The Irishman’s mood palpably darkened. “No.”

“Wendell Sharpe says she didn’t tell him, either,” Yank said, feeling a draft in the dimly lit hall. “What about her sister?”

“Aoife told Kitty she was going to Boston but didn’t mention the cross.”

“What did she give Kitty as her reasons for going?”

“Impulse,” Murphy said, as if that made sense where Aoife O’Byrne was concerned.

Yank said nothing. Sean Murphy had to be worried and annoyed at the situation in which Aoife had found herself—put herself—but he obviously wasn’t letting his emotions affect his actions and concentration. He looked like any other senior detective on the job as he approached a door at the front of the building. Yank could appreciate the difficulties when the professional and the personal collided in their line of work.

Murphy got out a set of keys, then went still. He held up a hand, and Yank came to a halt behind him. He saw immediately what had caught the Irishman’s attention. The heavy door to Aoife’s studio was shut now, but had clearly been pried open, the brass lock popped, with gouges and scratches on the door itself.

Murphy looked back at Yank. “Stay close. I don’t need a dead FBI agent on my hands.”

They entered a large room with high ceilings, exposed brick and stark, white-painted walls. Industrial-style windows were splattered with rain, reflecting the city lights and casting eerie shadows. A scarred-wood worktable occupied the center of the room. Utilitarian wood-and-metal bookcases that lined the interior wall had been cleared of their contents and one section upended, as if whoever had tossed the place had reacted in frustration.

Murphy dipped into an adjoining room—presumably the living quarters—and came back out again, nodding to Yank. “Clear.”

While the Irishman switched on lights, Yank walked over to the bookcases. Most of the contents appeared to be art supplies and photographic equipment. A few books and sketchpads. As he leaned forward, he saw a hand extending from under the upended bookcase and its spilled contents. At first he thought it might be a work of art. Some sculpture.

It wasn’t. It was a woman’s hand.

“Murphy.”

The Irish detective stood next to him and cursed under his breath. They moved in unison, dropping down to the bookcase and the woman pinned under its heavy metal-and-wood frame.

Yank saw dark hair.

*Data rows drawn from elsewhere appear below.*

-- ==== Sys2Proof/Machine/Satellite.lean ====
section
/-! DEFINITION. The satellite's end of a port (08_ndotar_drive_link.md R281 to R314): local time, switches, edge queues,
FORCE holds, pattern hold, loss reaction, tokens and registers. Times of its state are local times in fine ticks. -/
namespace Sys2Proof.Machine

/-! Local time (R281 to R283). -/

/-- Local time minus Thyme at a moment: the offset, the rate since it was set, and the part of corr slewed in so far. -/
def Sat.offset (x : Sat) (now : Nat) : Int :=
  let d : Int := now - x.slewAt
  let slew := clampI (-(d / 256)) (d / 256) x.corr
  x.ofs + d * x.rate / 100000000 + slew

/-- Local time at a moment of Thyme. -/
def Sat.local (x : Sat) (now : Nat) : Nat := ((now : Int) + x.offset now).toNat

/-- The moment of Thyme at which local time reaches `t`, by the present offset. -/
def Sat.moment (x : Sat) (now t : Nat) : Nat := ((t : Int) - x.offset now).toNat

/-- The offset, rate and slew start anew at a moment. -/
def Sat.settleTime (x : Sat) (now : Nat) : Sat :=
  let d : Int := now - x.slewAt
  { x with ofs := x.offset now, corr := x.corr - clampI (-(d / 256)) (d / 256) x.corr, slewAt := now }

/-! Slots. -/

/-- A slot of a satellite. -/
def Sat.slot (x : Sat) (i : Nat) : Slot := x.slots.getD i {}
def Sat.putSlot (x : Sat) (i : Nat) (v : Slot) : Sat := { x with slots := setAt x.slots i v }
/-- A link port of a satellite: false is A, true is B. -/
def Sat.link (x : Sat) (b : Bool) : SLink := if b then x.b else x.a
def Sat.putLink (x : Sat) (b : Bool) (l : SLink) : Sat := if b then { x with b := l } else { x with a := l }
/-- The port that holds the token (R310). -/
def Sat.holder (x : Sat) : SLink := x.link x.tokB
/-- dt_sat in fine ticks (R313). -/
def Sat.dtSat (x : Sat) : Nat := x.caps.fld 16 8 * 128
/-- The populated slots (R313). -/
def Sat.nSlots (x : Sat) : Nat := min 4 (x.caps.fld 0 3)

/-- A bit of the report flags, bits [61:52] of TELEM (R302): 9 pump, 8 boot_low, 7 and 6 uvlo, 5 and 4 desat, 3 ot_trip,
2 ot_warn, 1 and 0 blocked. -/
def Slot.flag (v : Slot) (i : Nat) : Bool := v.flags / 2 ^ i % 2 == 1

/-- A cell is ready on a link port. -/
def Sat.send (x : Sat) (b : Bool) (c : Cell) : Sat := x.putLink b { x.link b with lk := (x.link b).lk.add c }

/-- A STATUS cell is ready on a link port, once (R286). -/
def Sat.status (x : Sat) (b : Bool) : Sat := if (x.link b).lk.ready.any (·.cell == .status) then x else x.send b .status

/-- Credits fall due on a link port (R286). -/
def Sat.credit (x : Sat) (b : Bool) (n : Nat) : Sat :=
  if n = 0 then x else (x.putLink b { x.link b with due := (x.link b).due + n }).status b

/-- A RESULT goes to a link port (R291). -/
def Sat.result (x : Sat) (b : Bool) (slot : Nat) (e : Edge) (o : EdgeOut) : Sat := x.send b (.result e.t slot e.ls e.on o)

/-- A TELEM of a slot at priority 1, on both link ports (R303). -/
def Sat.telemNow (x : Sat) (i : Nat) : Sat :=
  let c (b : Bool) (x : Sat) : Sat := x.send b (.telem i (x.slot i).flags true)
  c true (c false x)

/-- The flags of a slot take a value; a change is reported (R303). -/
def Sat.setFlags (x : Sat) (i f : Nat) : Sat :=
  let v := x.slot i
  if v.flags = f then x else (x.putSlot i { v with flags := f }).telemNow i

/-! Switches (R303, R304). -/

/-- What drives a gate after an edge (R299 to R301): the half of a profile, from the bank in force at the edge's time on the port that
holds the token. -/
def Sat.drive (x : Sat) (prof : Nat) (off : Bool) (t : Nat) : Drive :=
  let l := x.holder
  let bank := match l.bankAt with
    | some a => if a ≤ t then l.profOther else l.profBank
    | none => l.profBank
  { word := bank.getD (2 * (prof % 8) + off.toNat) 0, prof := prof % 8, off := off, at_ := t }

/-- The phase of a drive at a local time and the current it applies, in steps of I_step (R299, R300); `plateau` is the time at which the
satellite detects the end of the gate plateau. -/
def Drive.phase (d : Drive) (plateau : Option Nat) (t : Nat) : Nat × Nat :=
  let t1 := d.at_ + 64 * d.word.fld 20 7
  let t2 := t1 + 128 * d.word.fld 8 7
  let ended := match plateau with | some u => d.word.fld 2 1 == 1 && decide (t1 ≤ u) && decide (u ≤ t) | none => false
  if t < t1 then (1, d.word.fld 27 5) else if t < t2 && !ended then (2, d.word.fld 15 5) else (3, d.word.fld 3 5)

/-- A switch is turned off; one that was on is driven by `d` (R300). -/
def Slot.turnOff (v : Slot) (ls : Bool) (t : Nat) (d : Drive) : Slot :=
  if ls then { v with ls := false, lsOff := if v.ls then some t else v.lsOff, gateL := if v.ls then d else v.gateL }
  else { v with hs := false, hsOff := if v.hs then some t else v.hsOff, gateH := if v.hs then d else v.gateH }

/-- Is a block of a switch cleared by an on-command that arrived at `arr`: after the report of a desaturation, and with
the driver supply recovered (R303)? -/
def Slot.clears (v : Slot) (ls : Bool) (arr : Nat) : Bool :=
  !v.flag (if ls then 6 else 7) && !v.flag (if ls then 4 else 5) && decide ((if ls then v.repL else v.repH) ≤ arr)

/-- An on-command for a switch (R303, R304): a blocked one has no effect; the interlock refuses one while the other switch
is on or was turned off less than dt_sat ago. `prof` is the profile of the edge (R300). -/
def Sat.turnOn (x : Sat) (i : Nat) (ls : Bool) (t arr prof : Nat) : Sat :=
  let v := x.slot i
  if (if ls then v.ls else v.hs) then x
  else
    let bit := if ls then 0 else 1
    let x := if v.flag bit && v.clears ls arr then x.setFlags i (withBit v.flags bit false) else x
    let v := x.slot i
    if v.flag bit then x
    else
      let other := if ls then v.hs else v.ls
      let off := if ls then v.hsOff else v.lsOff
      let recent := match off with | some o => decide (t < o + x.dtSat) | none => false
      if other || recent then { x with a := { x.a with ilk := true }, b := { x.b with ilk := true } }
      else
        let d := x.drive prof false t
        x.putSlot i (if ls then { v with ls := true, gateL := d } else { v with hs := true, gateH := d })

/-- The on side still due of a FORCE or a loss reaction is turned on when its moment has come (R295, R308). -/
def Sat.settleSlot (x : Sat) (now i : Nat) : Sat :=
  match (x.slot i).onDue with
  | some (ls, t, arr) =>
    if t ≤ x.local now then (x.putSlot i { x.slot i with onDue := none }).turnOn i ls t arr 0 else x
  | none => x

/-- Every on side whose moment has come. -/
def Sat.settle (x : Sat) (now : Nat) : Sat := [0, 1, 2, 3].foldl (fun x i => x.settleSlot now i) x

/-! FORCE holds (R295). -/

/-- Does a hold cover a time of its slot? -/
def Slot.inHold (v : Slot) (t : Nat) : Bool :=
  match v.hold with
  | some h => decide (h.start ≤ t) && (match h.fin with | some e => decide (t < e) | none => true)
  | none => false

/-- Is the slot under an indefinite FORCE hold? -/
def Slot.indefinite (v : Slot) : Bool := match v.hold with | some h => h.fin.isNone | none => false

/-- The first local time after `t` with these low 26 tick bits (R294). -/
def firstAfter26 (t fin : Nat) : Nat :=
  let d := (fin % 2 ^ 26 + 2 ^ 26 - t / 32 % 2 ^ 26) % 2 ^ 26
  (t / 32 + if d = 0 then 2 ^ 26 else d) * 32

/-- A FORCE for one slot (R295): off side at once, on side after dly, the loss reaction and the pattern hold end as R307 and
R308 say. -/
def Sat.forceSlot (x : Sat) (now i pat mode dly fin : Nat) : Sat :=
  let t := x.local now
  let v := { x.slot i with inReact := false }
  let fin := firstAfter26 t fin
  if pat = 3 then
    let start := match v.hold with | some h => h.start | none => t
    x.putSlot i { v with hold := some { pat := 3, fin := some fin, start := start } }
  else
    let d := x.drive 0 true t
    let v := if pat ≠ 2 then v.turnOff false t d else v
    let v := if pat ≠ 1 then v.turnOff true t d else v
    let indef := mode % 2 = 1
    let v := { v with
      hold := some { pat := pat, fin := if indef then none else some fin, start := t },
      onDue := if pat = 1 && !v.ls then some (true, t + 128 * dly, t) else if pat = 2 && !v.hs then some (false, t + 128 * dly, t)
        else none,
      phLim := if indef then none else v.phLim, phEnd := if indef then none else v.phEnd, reps := if indef then [] else v.reps,
      phBase := if indef then none else v.phBase }
    x.putSlot i v

/-! Pattern hold and loss reaction (R307, R308). -/

/-- The loss reaction of a slot (R308): the hinted one with the local fall-back. -/
def Sat.reactSlot (x : Sat) (now i : Nat) : Sat :=
  let t := x.local now
  let v := x.slot i
  let a := if v.react = 2 && (v.flag 8 || v.flag 1) then 1 else v.react
  let a := if a = 1 && v.flag 0 then 0 else a
  let d := x.drive 0 true t
  let v := if a ≠ 2 then v.turnOff false t d else v
  let v := if a ≠ 1 then v.turnOff true t d else v
  x.putSlot i { v with
    inReact := true, phLim := none, phBase := none, phEnd := none, reps := [],
    onDue := if a = 1 && !v.ls then some (true, t + x.dtSat, t) else if a = 2 && !v.hs then some (false, t + x.dtSat, t) else none }

/-- Entries of the slot still to be executed, on the port that holds the token. -/
def Sat.waits (x : Sat) (i : Nat) : Bool := x.holder.queue.any (fun q => q.slot == i && !q.passed)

Fabric—dark red fleece. A jacket.

Murphy checked the exposed hand for a pulse. “She’s alive,” he said.

He and Yank lifted the heavy bookcase off the woman and shoved it aside. It had landed on top of her, trapping her but not crushing her. Murphy knelt next to her upper body, checking her breathing. Yank pulled sketchpads, a camera case and a tripod off her. He couldn’t see her face, but she was a small woman, dressed in jeans, walking shoes, the fleece jacket. She must have come in from the street. Had she surprised whoever had broken into the place? Or was this their perpetrator?

Murphy moved back slightly, exposing her other hand.

Yank’s gaze fixed on the simple gold wedding band.

He touched the Irishman’s shoulder. “Murphy. Move back a bit. I need to see her face.”

The detective gave him a sharp look. “Do you recognize her?”

Yank stared down at the pixie haircut and pixie face. The smooth, milky skin of her throat and her small body as she lay on her side, crumpled into a fetal position. His throat tightened. He couldn’t speak.

“Agent Yankowski,” Murphy said, cutting through Yank’s shock. “Who is this woman?”

Lucy.

Yank sank onto his knees next to her. “She’s my wife.”